On Tue, Oct 06, 2020 at 08:31:23PM -0700, Andrii Nakryiko wrote:
>
> > 'linked' is also wrong. The regs are exactly equal.
> > In case of pkt and other pointers two regs will have the same id
> > as well, but they will not be equal. Here these two scalars are equal
> > otherwise doing *reg = *known_reg would be wrong.
>
> Ok, I guess it also means that "reg->type == SCALAR_VALUE" checks
> below are unnecessary as well, because if known_reg->id matches, that
> means register states are exactly the same.
> > > > + for (j = 0; j < MAX_BPF_REG; j++) {
> > > > + reg = &state->regs[j];
> > > > + if (reg->type == SCALAR_VALUE && reg->id == known_reg->id)
Right. The type check is technically unnecessary. It's a safety net in case id
assignment goes wrong plus it makes it easier to understand the logic.
> > > Even if yes, it probably would be more
> > > straightforward to call appropriate updates in the respective if
> > > branches (it's just a single line for each register, so not like it's
> > > duplicating tons of code).
> >
> > You mean inside reg_set_min_max() and inside reg_combine_min_max() ?
> > That won't work because find_equal_scalars() needs access to the whole
> > bpf_verifier_state and not just bpf_reg_state.
>
> No, I meant something like this, few lines above:
>
> if (BPF_SRC(insn->code) == BPF_X) {
>
> if (dst_reg->type == SCALAR_VALUE && src_reg->type == SCALAR_VALUE) {
> if (...)
> else if (...)
> else
>
> /* both src/dst regs in both this/other branches could have
> been updated */
> find_equal_scalars(this_branch, src_reg);
> find_equal_scalars(this_branch, dst_reg);
> find_equal_scalars(other_branch, &other_branch_regs[insn->src_reg])
> find_equal_scalars(other_branch, &other_branch_regs[insn->dst_reg])
> }
> } else if (dst_reg->type == SCALAR_VALUE) {
> reg_set_min_max(...);
>
> /* only dst_reg in both branches could have been updated */
> find_equal_scalars(this_branch, dst_reg);
> find_equal_scalars(other_branch, &other_branch_regs[insn->dst_reg]);
> }
>
>
> This keeps find_equal_scalars() for relevant registers very close to
> places where those registers are updated, instead of jumping back and
> forth between the complicated if after it, and double-checking under
> which circumstances dst_reg can be updated, for example.
I see it differently.
I don't like moving if (reg->id) into find_equal_scalars(). Otherwise it would
have to be named something like try_find_equal_scalars(). And even with such
"try_" prefix it's still not clean. It's my general dislike of defensive
programming. I prefer all functions to be imperative: "do" vs "try_do".

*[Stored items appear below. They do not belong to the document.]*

-- ==== Sys2Proof/Machine/Operands.lean ====
section
/-! DEFINITION. Operand forms: the values of operands A, B and C, guards and lanes, the registers that
an instruction reads and writes, and their world tags and poison (R25, R30, R257, R270 to R273, R297,
R331, R370 to R372). -/

namespace Sys2Proof.Machine

/-! ## Scalar operands (R273, R297) -/

/-- Operand B of a scalar instruction: an immediate arrives sign-extended. -/
def State.sop (s : State) : SOp → Word
  | .reg r => s.rs r
  | .imm i => i.signExtend 64

/-- The value of a 64-bit pattern under a scalar type: its low bits, signed or unsigned (R297). -/
def sval (ty : Ty) (w : Word) : Int := ty.intValue w.toNat

/-- The low bits of a pattern under a scalar type, unsigned. -/
def slow (ty : Ty) (w : Word) : Nat := w.toNat % 2 ^ ty.width

/-- The address of a memory operand: register and sign-extended offset (R330). -/
def State.addr (s : State) (a : Fin 32) (off : Word32) : Word := s.rs a + off.signExtend 64

/-! ## Vector operands (R30, R370) -/

/-- Lane `l` of a vector register. -/
def lane (v : VReg) (l : Nat) : Word32 := vget 0 v l

/-- The next register of a pair. -/
def pairHi (r : Fin 32) : Fin 32 := ⟨(r.val + 1) % 32, Nat.mod_lt _ (by decide)⟩

/-- The pattern of operand B in a lane. -/
def State.vopLane (s : State) (b : VOp) (l : Nat) : Word32 :=
  match b with
  | .vec r => lane (s.rv r) l
  | .reg r => (s.rs r).setWidth 32
  | .imm i => i

/-- The pattern of operand B in a pair. -/
def State.vopPair (s : State) (b : VOp) (l : Nat) : Word :=
  match b with
  | .vec r => lane (s.rv (pairHi r)) l ++ lane (s.rv r) l
  | .reg r => s.rs r
  | .imm i => i.signExtend 64

/-- The pattern of a pair of registers in a lane. -/
def State.pairLane (s : State) (r : Fin 32) (l : Nat) : Word := lane (s.rv (pairHi r)) l ++ lane (s.rv r) l

/-- Sub-elements per lane of a type of at most 32 bits. -/
def subCount (ty : Ty) : Nat := 32 / ty.width

/-- Sub-element `k` of a lane pattern (R30). -/
def sub (ty : Ty) (x : Word32) (k : Nat) : Nat := x.toNat / 2 ^ (ty.width * k) % 2 ^ ty.width

/-- A lane pattern of sub-elements, the first lowest. -/
def packSubs (ty : Ty) : List Nat → Nat
  | [] => 0
  | x :: xs => x % 2 ^ ty.width + 2 ^ ty.width * packSubs ty xs

/-! ## Guards (R13, R14, R272) -/

/-- Whether the scalar guard holds. -/
def State.guard (s : State) (c : Ctl) : Bool := s.rf c.gFlag != c.gNeg

/-- Whether the flag of the scalar guard is poisoned (R247); f7 is none. -/
def State.guardBad (s : State) (c : Ctl) : Bool := c.gFlag != 7 && bt s.sq.fPois c.gFlag.val

/-- The lanes that the lane guard selects. -/
def State.lanes (s : State) (c : Ctl) : BitVec 1024 :=
  if c.lNeg then ~~~(s.rp c.lPred) else s.rp c.lPred

/-! ## Writing lanes (R14, R247) -/

/-- Writes the selected lanes of a register; a 64-bit word written whole is no longer poisoned. -/
def XUnit.writeLanes (x : XUnit) (r : Fin 32) (m : BitVec 1024) (v : VReg) : XUnit :=
  let old := x.rv r
  let x := x.wv r (tab 1024 fun l => if bt m l then lane v l else lane old l)
  { x with vPois := x.vPois.filter fun w => !(w / 512 == r.val && bt m (2 * (w % 512)) && bt m (2 * (w % 512) + 1)) }

def State.writeLanes (s : State) (r : Fin 32) (m : BitVec 1024) (v : VReg) : State :=
  s.modCC fun k => k.modX fun x => x.writeLanes r m v

/-- Writes the selected bits of a predicate. -/
def State.writePred (s : State) (r : Fin 16) (m v : BitVec 1024) : State :=
  s.wp r ((s.rp r &&& ~~~m) ||| (v &&& m))

/-- A predicate from a test of each lane. -/
def predOf (f : Nat → Bool) : BitVec 1024 :=
  BitVec.ofNat 1024 (((List.range 1024).filter f).foldl (fun a l => a + 2 ^ l) 0)

end Sys2Proof.Machine

namespace Sys2Proof

/-! ## Registers read and written -/

/-- The registers that an instruction names as sources and as destinations. -/
structure RegUse where
  sR : List (Fin 32) := []
  sW : List (Fin 32) := []
  vR : List (Fin 32) := []
  vW : List (Fin 32) := []
  fR : List (Fin 8) := []
  fW : List (Fin 8) := []
  pR : List (Fin 16) := []
  pW : List (Fin 16) := []
  mR : List (Fin 16) := []
  mW : List (Fin 16) := []
  tR : List (Fin 32) := []
  tW : List (Fin 32) := []
  kR : List (Fin 4) := []
  kW : List (Fin 4) := []
  deriving DecidableEq, Repr

def SOp.regs : SOp → List (Fin 32)
  | .reg r => [r]
  | .imm _ => []

def TS.regs : TS → List (Fin 32)
  | .s r => [r]
  | .t _ => []

def TS.tiles : TS → List (Fin 32)
  | .t r => [r]
  | .s _ => []

/-- A register and, for a 64-bit type, its partner. -/
def vp (t : Ty) (r : Fin 32) : List (Fin 32) := if t.is64 then [r, Machine.pairHi r] else [r]

def VOp.vregs (t : Ty) : VOp → List (Fin 32)
  | .vec r => vp t r
  | _ => []

def VOp.sregs : VOp → List (Fin 32)
  | .reg r => [r]
  | _ => []

/-- The registers that an instruction reads and writes, apart from its guards. The destination of an SFU
instruction is written, and tagged, when the result lands (R34). -/
def Instr.regs : Instr → RegUse
  | .add _ _ _ d a b | .sub _ _ _ d a b => { sR := a :: b.regs, sW := [d] }
  | .mul _ _ _ d a b => { sR := a :: b.regs, sW := [d] }
  | .div _ _ _ d a b => { sR := a :: b.regs, sW := [d] }
  | .and _ _ d a b | .or _ _ d a b | .xor _ _ d a b => { sR := a :: b.regs, sW := [d] }
  | .shl _ _ d a b | .rol _ _ d a b | .min _ _ d a b | .max _ _ d a b => { sR := a :: b.regs, sW := [d] }
  | .shr _ _ _ d a b => { sR := a :: b.regs, sW := [d] }
  | .cmp _ _ _ d a b => { sR := a :: b.regs, fW := [d] }
  | .sel _ _ d a b fc => { sR := a :: b.regs, sW := [d], fR := [fc] }
  | .li _ _ d _ => { sW := [d] }
  | .mov _ d a =>
    { sR := match a with | .s r => [r] | .m _ => []
      mR := match a with | .m r => [r] | .s _ => []
      sW := match d with | .s r => [r] | .m _ => []
      mW := match d with | .m r => [r] | .s _ => [] }
  | .clz _ _ d a | .popc _ _ d a => { sR := [a], sW := [d] }
  | .bfx _ _ d a b => { sR := a :: b.regs, sW := [d] }
  | .bfi _ _ d a b => { sR := d :: a :: b.regs, sW := [d] }
  | .jmp _ a | .ret _ a => { sR := [a] }
  | .call _ d _ => { sW := [d] }
  | .loop _ d _ => { sR := [d], sW := [d] }
  | .bqsend _ a => { fR := [a] }
  | .ld _ _ _ _ _ d a _ => { sR := [a], sW := [d] }
  | .st _ _ _ _ _ a _ v => { sR := [a, v] }
  | .ldv _ _ _ d a _ _ => { sR := [a], vW := [d] }
  | .stv _ _ _ a _ v _ => { sR := [a], vR := [v] }
  | .gather _ t a p ti b _ => { sR := a :: p :: b.toList, tR := [t, ti] }
  | .scatter _ d t p ti b _ => { sR := d :: p :: b.toList, tR := [t, ti] }
  | .atom _ _ _ _ _ _ d a v cp => { sR := a :: v :: cp.toList, sW := [d] }
  | .pref _ a l _ => { sR := a :: l.toList }
  | .qpush _ _ a => { sR := [a] }
  | .qpop _ d _ | .qcnt _ d _ => { sW := [d] }
  | .vadd _ t _ d a b | .vsub _ t _ d a b => { sR := b.sregs, vR := vp t a ++ b.vregs t, vW := vp t d }
  | .vmul _ t _ _ d a b => { sR := b.sregs, vR := a :: b.vregs t, vW := [d] }
  | .vmad _ t _ d a b e => { sR := b.sregs, vR := a :: e :: b.vregs t, vW := [d] }
  | .vand _ t d a b | .vor _ t d a b | .vxor _ t d a b | .vshl _ t d a b | .vmin _ t d a b
  | .vmax _ t d a b => { sR := b.sregs, vR := vp t a ++ b.vregs t, vW := vp t d }
  | .vshr _ t _ d a b => { sR := b.sregs, vR := vp t a ++ b.vregs t, vW := vp t d }
  | .vcmp _ t _ d a b => { sR := b.sregs, vR := vp t a ++ b.vregs t, pW := [d] }
  | .vsel _ t d a b p => { sR := b.sregs, vR := vp t a ++ b.vregs t, vW := vp t d, pR := [p] }
  | .vmov _ t d b => { sR := b.sregs, vR := b.vregs t, vW := vp t d }
  | .viota _ _ d => { vW := [d] }
  | .vfadd _ _ _ d a b | .vfmul _ _ _ d a b | .vfmin _ _ _ d a b | .vfmax _ _ _ d a b =>
    { sR := b.sregs, vR := a :: b.vregs .f32, vW := [d] }
  | .vfma _ _ _ d a b e => { sR := b.sregs, vR := a :: e :: b.vregs .f32, vW := [d] }
  | .vfcmp _ _ d a b => { sR := b.sregs, vR := a :: b.vregs .f32, pW := [d] }
  | .vfcvt _ t sty _ _ _ d a => { vR := if t.width < sty.width then [a, d] else [a], vW := [d] }
  | .vpadd _ _ _ _ d a b | .vpmul _ _ _ _ d a b => { sR := b.sregs, vR := a :: b.vregs .f32, vW := [d] }
  | .vpfma _ _ _ _ d a b e => { sR := b.sregs, vR := a :: e :: b.vregs .f32, vW := [d] }
  | .vrotr _ _ d a b | .vrotc _ _ d a b => { sR := b.regs, vR := [a], vW := [d] }
  | .vbcr _ _ d a b | .vbcc _ _ d a b =>
    { sR := match b with | some b => b.regs | none => [], vR := [a], vW := [d] }
  | .vtrn _ _ d a => { vR := [a], vW := [d] }
  | .vredr _ _ _ _ _ d a | .vredc _ _ _ _ _ d a => { vR := [a], vW := [d] }
  | .vexp2 _ _ a | .vlog2 _ _ a | .vrcp _ _ a | .vrsq _ _ a => { vR := [a] }
  | .vqnt _ _ _ _ d e a => { vR := [a], vW := [d, e] }
  | .plog _ _ d a b => { pR := [a, b], pW := [d] }
  | .pcnt _ _ d a => { pR := [a], sW := [d] }
  | .pset _ _ d b => { sR := b.regs, pW := [d] }
  | .cspush _ t a => { vR := [a], tR := [t] }
  | .cspop _ d t => { vW := [d], tR := [t] }
  | .csbal _ d p t => { vW := [d], pW := [p], tR := [t] }
  | .mshape _ _ _ d b | .mshapeGrp _ _ _ d b => { sR := b.regs, sW := [d] }
  | .mload _ _ t => { tR := [t] }
  | .mmul _ _ _ m t | .mmuls _ _ _ m t => { mR := [m], tR := [t] }
  | .mzero _ _ m => { mR := [m] }
  | .mdrain _ _ _ _ _ t m => { mR := [m], tR := [t] }
  | .madpt _ t b => { sR := [b], tR := t.toList }
  | .axlt _ a _ h | .apub _ a _ h => { sR := [a, h] }
  | .apref _ h => { sR := [h] }
  | .aunpin _ b => { sR := [b] }
  | .cnest _ _ n ss ds => { sR := ss :: ds :: n.regs }
  | .cpy _ dst src b br1 sh => { sR := dst.regs ++ src.regs ++ b.regs ++ br1.toList ++ sh.toList, tR := dst.tiles ++ src.tiles }
  | .cpym _ _ _ d src b br1 m => { sR := src.regs ++ b.regs ++ br1.toList, mR := [m], tR := d :: src.tiles }
  | .tbinit _ a n | .tbarv _ a n => { sR := a :: n.regs }
  | .tbwait _ _ a n => { sR := a :: n.regs }
  | .tset _ t n => { sR := n.regs, tR := [t], tW := [t] }
  | .tsetDef _ t a => { sR := [a], tR := [t], tW := [t] }
  | .phase _ tf tb => { tR := [tf, tb] }
  | .mark _ k _ _ => { kW := [k] }
  | .waitmk _ k _ => { kR := [k] }
  | .sendm _ _ h a _ l br1 => { sR := h :: a :: l :: br1.toList }
  | .rpost _ d a _ | .rprobe _ d a _ => { sR := [a], sW := [d] }
  | .rcancel _ d h => { sR := [h], sW := [d] }
  | .rld _ _ _ _ _ d n a _ => { sR := [n, a], sW := [d] }
  | .rst _ _ _ _ _ _ n a _ v br1 => { sR := n :: a :: v :: br1.toList }
  | .ratom _ _ _ _ _ _ d n a v cp => { sR := n :: a :: v :: cp.toList, sW := [d] }
  | .msop _ _ _ n a _ r b => { sR := [n, a, r, b] }
  | .cpost _ a _ => { sR := [a] }
  | .trap _ _ a => { sR := a.toList }
  | .mfsr _ d _ r => { sR := r.toList, sW := [d] }
  | .mtsr _ _ a r => { sR := a :: r.toList }
  | .waiti _ _ b => { sR := b.regs }
  | .wtclr _ _ a _ l => { sR := [a, l] }
  | .vainv _ a l => { sR := a :: l.regs }
  | _ => {}

/-- The vector-unit and SFU operations, which counter event 3 counts. -/
def Instr.isVector : Instr → Bool
  | .vadd .. | .vsub .. | .vmul .. | .vmad .. | .vand .. | .vor .. | .vxor .. | .vshl .. | .vshr .. | .vmin ..
  | .vmax .. | .vcmp .. | .vsel .. | .vmov .. | .viota .. | .vfadd .. | .vfmul .. | .vfma .. | .vfmin ..
  | .vfmax .. | .vfcmp .. | .vfcvt .. | .vpadd .. | .vpmul .. | .vpfma .. | .vrotr .. | .vrotc .. | .vbcr ..
  | .vbcc .. | .vtrn .. | .vredr .. | .vredc .. | .vexp2 .. | .vlog2 .. | .vrcp .. | .vrsq .. | .vqnt ..
  | .plog .. | .pcnt .. | .pset .. | .cspush .. => true
  | _ => false

/-- The hints, which never trap (R126, R350). -/
def Instr.isHint : Instr → Bool
  | .pref .. | .apref .. => true
  | _ => false

end Sys2Proof

namespace Sys2Proof.Machine

/-! ## World tags (R257) -/

/-- Whether any source of an instruction is secure, the tile-table entries and markers that it reads and the lane
guard's predicate included (log 22). -/
def State.srcSec (s : State) (u : RegUse) (c : Ctl) : Bool :=
  let q := s.sq
  let x := s.cc.x
  u.sR.any (fun r => bt q.sSec r.val) || u.vR.any (fun r => bt x.vSec r.val) ||
    u.fR.any (fun r => bt q.fSec r.val) || u.pR.any (fun r => bt x.pSec r.val) ||
    bt x.pSec c.lPred.val || u.mR.any (fun r => bt s.cc.mSec r.val) ||
    u.tR.any (fun t => bt s.cc.tileSec t.val) || u.kR.any (fun k => bt s.cc.kSec k.val)

/-- Tags of a list of registers, but for one that is a constant. -/
def tagBits {n w : Nat} (m : BitVec w) (rs : List (Fin n)) (const : Option Nat) (f : Fin n → Bool) : BitVec w :=
  rs.foldl (fun m r => if some r.val = const then m else setBit m r.val (f r)) m

/-- Tags the destinations; s0, f7 and p15 are constants and take none. A vector or predicate destination that is
written only in part keeps a secure tag. -/
def State.tagDests (s : State) (u : RegUse) (c : Ctl) (sec : Bool) : State :=
  let all := c.noLanes
  s.modCC fun k =>
    let k := k.modSeq s.curSeq fun q => { q with
      sSec := tagBits q.sSec u.sW (some 0) fun _ => sec
      fSec := tagBits q.fSec u.fW (some 7) fun _ => sec }
    { k with
      mSec := tagBits k.mSec u.mW none fun _ => sec
      tileSec := tagBits k.tileSec u.tW none fun _ => sec
      kSec := tagBits k.kSec u.kW none fun _ => sec
      x := { k.x with
        vSec := tagBits k.x.vSec u.vW none fun r => sec || (!all && bt k.x.vSec r.val)
        pSec := tagBits k.x.pSec u.pW (some 15) fun r => sec || (!all && bt k.x.pSec r.val) } }

/-! ## Poison (R247, R331, R372) -/

/-- Whether a poisoned word lies in a vector, flag, predicate or m register, a tile-table entry or the
branch-outcome queue that an instruction reads; f7 and p15 are constants. -/
def State.wordPoison (s : State) (i : Instr) (u : RegUse) (c : Ctl) : Bool :=
  let q := s.sq
  let k := s.cc
  u.vR.any (fun r => k.x.vPois.any fun w => w / 512 == r.val) ||
    u.fR.any (fun r => r != 7 && bt q.fPois r.val) ||
    (c.lPred :: u.pR).any (fun r => r != 15 && bt k.x.pPois r.val) ||
    u.mR.any (fun r => bt k.mPois r.val) ||
    u.tR.any (fun t => bt k.tilePois t.val) || u.kR.any (fun r => bt k.kPois r.val) ||
    (match i with
      | .bqbr _ _ _ => match s.curSeq with
        | .as => !k.bqX.isEmpty && bt k.bqPois 1
        | .xs => !k.bqA.isEmpty && bt k.bqPois 0
      | _ => false)

/-- The first poisoned register that an instruction reads: cause and pointer; for a vector instruction POISON and no
pointer (R372). A `QPUSH` carries its source's poison into the queue (R352), and a hint never traps (R126). -/
def State.srcPoison (s : State) (i : Instr) (u : RegUse) (c : Ctl) : Option (BitVec 8 × Word) :=
  match i with
  | .qpush _ _ _ => none
  | _ =>
    match u.sR.findSome? fun r => SMap.find? s.sq.sPois r.val with
    | some p => some (if i.isVector then (cPOISON, 0) else p)
    | none => if s.wordPoison i u c then some (cPOISON, 0) else none

/-- Clears the bits of the registers in a list. -/
def clearBits {n w : Nat} (m : BitVec w) (rs : List (Fin n)) : BitVec w := rs.foldl (fun m r => setBit m r.val false) m

/-- A register written in full is no longer poisoned. -/
def Seq.clearPois (q : Seq) (rs : List (Fin 32)) (fs : List (Fin 8)) : Seq :=
  { q with sPois := rs.foldl (fun m r => SMap.erase m r.val) q.sPois, fPois := clearBits q.fPois fs }

/-- The same for m registers and markers, and for predicates that no lane guard keeps in part. -/
def Core.clearPois (k : Core) (ms : List (Fin 16)) (ks : List (Fin 4)) (ps : List (Fin 16)) : Core :=
  { k with mPois := clearBits k.mPois ms, kPois := clearBits k.kPois ks, x := { k.x with pPois := clearBits k.x.pPois ps } }

/-! ## Interlocks (R323, R331) -/

/-- Whether a register that an instruction names has a result pending. -/
def State.interlocked (s : State) (u : RegUse) : Bool :=
  s.sq.results.any fun r => r.dst != 0 && (u.sR.contains r.dst || u.sW.contains r.dst)

end Sys2Proof.Machine
end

There are exception from the rule, of course. Like kfree() that accepts NULL.
That's fine.
In this case I think if (type == SCALAR && id != 0) should be done by the caller.
Note that's different from __update_reg_bounds().
There the bounds may or may not change, but the action is performed.
What you're proposing it to make find_equal_scalars() accept any kind
of register and do the action only if argument is actual scalar
and its "id != 0". That's exactly the defensive programming
that I feel make programmers sloppier.
Note that's not the same as mark_reg_unknown() doing
if (WARN_ON(regno >= MAX_BPF_REG)) check. I hope the difference is clear.